Lukas Wunner <lukas@xxxxxxxxx> · Sat, 22 Sep 2018 10:11:17 +0200

On Fri, Sep 21, 2018 at 02:57:52PM -0600, Keith Busch wrote:
> The pci_rescan_remove_lock provides single-threaded enumeration. This
> can deadlock if a task requests this lock to enumerate below a device
> while another task wants to remove that device.
> 
> A simple example to create this dead lock from sysfs looks something
> like the following:
> 
>   # echo 1 > /sys/bus/pci/devices/<parent>/remove & \
>     echo 1 > /sys/bus/pci/devices/<child>/rescan &
> 
> If the parent removal locks the pci_rescan_remove_lock first, the child
> thread is blocked from forward progress, but the parent can't release
> the lock until the child thread releases the device.
> 
> Similar deadlocks are possible in the surprise removal path due to
> deadlocked interrupt handlers.
> 
> This patch provides an alternate locking method that exits in failure
> if the caller wants to scan below a device being removed.

For context, alternative patches to tackle this problem were submitted
earlier by Xiongfeng Wang and myself:

https://patchwork.ozlabs.org/patch/877835/
https://patchwork.ozlabs.org/patch/930403/

The solution you've found lools good in principle, this might work.

However.  I had withdrawn my solution because I came to the conclusion
that pci_lock_rescan_remove() is basically the equivalent to the
Big Kernel Lock in the PCI subsystem.  It's way too coarse-grained and
the proper solution, it seems, is to move to more fine-grained locking.

Specifically, device removal comprises two phases, unbinding of the
driver (pci_stop_bus_device()) and destruction of the pci_dev
(pci_remove_bus_device()).  Currently pci_lock_rescan_remove()
protects both phases.  If we make it so that it only protects the
second phase, such that the first phase runs lockless, those deadlocks
automatically go away.  I've explained this in a little more detail
in this reply to Mika:
https://www.spinics.net/lists/linux-pci/msg75960.html

Making unbinding of the driver lockless requires careful examination
of core PCI enumeration code.  E.g., you've moved the call to
pci_dev_assign_added() up in pci_stop_dev().  I don't know if that's
safe.  Changing the "added" flag has consequences which I haven't
fully understood yet, e.g. it's used to determine newly discovered
devices during rescan, but I recall noticing that it also has other
meanings.  This is historically grown code which needs to be untangled
to make it run lockless, but that takes time.

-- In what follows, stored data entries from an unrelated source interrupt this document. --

-- ==== Sys2Proof/Certificates/Slice0/Obligations.lean ====
section
/-! DEFINITION. Statements about the model. `Gives c d e` says that command `c` takes the device from `d` to `e` and answers it as
the next state, with the commands that wait behind it untouched. -/

open Sys2Proof Sys2Proof.Machine

namespace Sys2Proof.Spec

/-- Command `c` answers a next state that holds device `e` and the same waiting commands. -/
def Gives (c : Instr) (d e : Dev) : Prop := ∀ q : List Instr, exec c { pending := q, dev := d } = .next { pending := q, dev := e }

/-- The core runs, and nothing has fallen due that a command would carry out first. -/
def Quiet (d : Dev) : Prop := d.coreOn = true ∧ d.due = d

/-- A run with a program is active on basin `b` and stands at instruction `i`, which nothing holds. -/
def Stands (d : Dev) (b : Nat) (a : Active) (i : Ins) : Prop :=
  Quiet d ∧ (d.basin b).seq.active = some a ∧ a.ended = false ∧ a.run.entry.isSome = true ∧ (d.basin b).seq.held = none
    ∧ (d.basin b).seq.base ≤ (d.basin b).seq.pc ∧ (d.basin b).seq.pc ≤ (d.basin b).seq.limit
    ∧ insOf (Tab.at (d.basin b).prog 0 (d.basin b).seq.pc) = i

/-- The device with basin `b`'s sequencer replaced. -/
def withSeq (d : Dev) (b : Nat) (q : Seq) : Dev := d.putBasin b { d.basin b with seq := q }

/-- Basin `b` goes on at instruction `t`. -/
def went (d : Dev) (b t : Nat) : Dev :=
  withSeq d b { (d.basin b).seq with pc := t, last := (d.basin b).seq.pc, held := none }

/-- Basin `b` writes scalar register `k`, which for s0 writes nothing, and goes on with the next instruction. -/
def wrote (d : Dev) (b k : Nat) (v : W32) : Dev :=
  withSeq d b { (d.basin b).seq with regs := if k = 0 then (d.basin b).seq.regs else Tab.put (d.basin b).seq.regs k v,
                                     pc := (d.basin b).seq.pc + 1, last := (d.basin b).seq.pc, held := none }

/-- The value of scalar register `k` of basin `b`: s0 is 0. -/
def sreg (d : Dev) (b k : Nat) : W32 := if k = 0 then 0 else Tab.at (d.basin b).seq.regs 0 k

/-- The second operand of an arithmetic instruction: IMM under FN[0], else register SB. -/
def operandB (d : Dev) (b : Nat) (i : Ins) : W32 := if bitOf i.fn 0 then BitVec.ofNat 32 i.imm else sreg d b i.sb

end Sys2Proof.Spec

open Sys2Proof.Spec

/-- The arithmetic, LI, RDSLOT and FLAGS instructions write SD with the value of R108 and go on; nothing else changes, but that
FLAGS with FN[0] = 1 clears the engine flag words (R83). -/
def Obligations.ScalarInstructionsWriteTheirResult : Prop :=
  ∀ (d : Dev) (b : Nat) (a : Active) (i : Ins), Stands d b a i →
    let u := sreg d b i.sa
    let v := operandB d b i
    (i.opc = 0x10 → Gives (.seqAdd b) d (wrote d b i.sd (u + v)))
    ∧ (i.opc = 0x11 → Gives (.seqSub b) d (wrote d b i.sd (u - v)))
    ∧ (i.opc = 0x12 → Gives (.seqAnd b) d (wrote d b i.sd (u &&& v)))
    ∧ (i.opc = 0x13 → Gives (.seqOr b) d (wrote d b i.sd (u ||| v)))
    ∧ (i.opc = 0x14 → Gives (.seqXor b) d (wrote d b i.sd (u ^^^ v)))
    ∧ (i.opc = 0x15 → Gives (.seqShl b) d (wrote d b i.sd (u <<< (v.toNat % 32))))
    ∧ (i.opc = 0x16 → Gives (.seqShr b) d (wrote d b i.sd (u >>> (v.toNat % 32))))
    ∧ (i.opc = 0x17 → Gives (.seqSltu b) d (wrote d b i.sd (if u.toNat < v.toNat then 1 else 0)))
    ∧ (i.opc = 0x18 → Gives (.seqMul b) d (wrote d b i.sd (u * v)))
    ∧ (i.opc = 0x19 → Gives (.seqLi b) d (wrote d b i.sd (BitVec.ofNat 32 i.imm)))
    ∧ (i.opc = 0x51 → Gives (.seqRdslot b) d (wrote d b i.sd (BitVec.ofNat 32 (if a.run.det then a.run.tstart else d.ns - a.slotCt))))
    ∧ (i.opc = 0x52 → Gives (.seqFlags b) d
        (let e := wrote d b i.sd (d.basin b).flags.sum
         if bitOf i.fn 0 then e.putBasin b { e.basin b with flags := EngineFlags.reset } else e))

/-- NOP goes on; J goes to IMM; BEQ, BNE and BLTU go to IMM when their comparison holds and on otherwise; LOOP writes sd − 1 and
goes to IMM while that is not 0, and on s0, which reads 0 and ignores the write, always jumps; WAIT goes on when no operation of its
classes is in flight; END ends issue (R106, R108, R110). -/
def Obligations.ControlInstructionsMoveTheProgramCounter : Prop :=
  ∀ (d : Dev) (b : Nat) (a : Active) (i : Ins), Stands d b a i →
    let q := (d.basin b).seq
    let u := sreg d b i.sa
    let v := sreg d b i.sb
    let w := sreg d b i.sd - 1
    (i.opc = 0x00 → Gives (.seqNop b) d (went d b (q.pc + 1)))
    ∧ (i.opc = 0x30 → Gives (.seqJ b) d (went d b i.imm))
    ∧ (i.opc = 0x31 → Gives (.seqBeq b) d (went d b (if u = v then i.imm else q.pc + 1)))
    ∧ (i.opc = 0x32 → Gives (.seqBne b) d (went d b (if u = v then q.pc + 1 else i.imm)))
    ∧ (i.opc = 0x33 → Gives (.seqBltu b) d (went d b (if u.toNat < v.toNat then i.imm else q.pc + 1)))
    ∧ (i.opc = 0x34 → Gives (.seqLoop b) d
        (withSeq d b { q with regs := if i.sd = 0 then q.regs else Tab.put q.regs i.sd w, pc := if w = 0 then q.pc + 1 else i.imm,
                              last := q.pc, held := none }))
    ∧ (i.opc = 0x50 → (∀ o ∈ q.ops, waitClass i.fn o.engine = false) → Gives (.seqWait b) d (went d b (q.pc + 1)))
    ∧ (i.opc = 0x01 → Gives (.seqEnd b) d (withSeq d b { q with active := some { a with ended := true }, held := some q.pc }))
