-- ==== Sys2Proof/Laws/State.lean ====
section
/-! SUPPORT. What each update of the device leaves and changes, field by field: true by definition. -/

namespace Sys2Proof.Machine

The problem is real, so the conundrum is whether to apply a fix now
which essentially amounts to duct tape, but helps users, or fixing
the root cause, which takes more time and would leave users exposed
to the problem for now.  Applying duct tape reduces pressure to
address the root cause and makes untangling more difficult
in the long run.

Thanks,

Lukas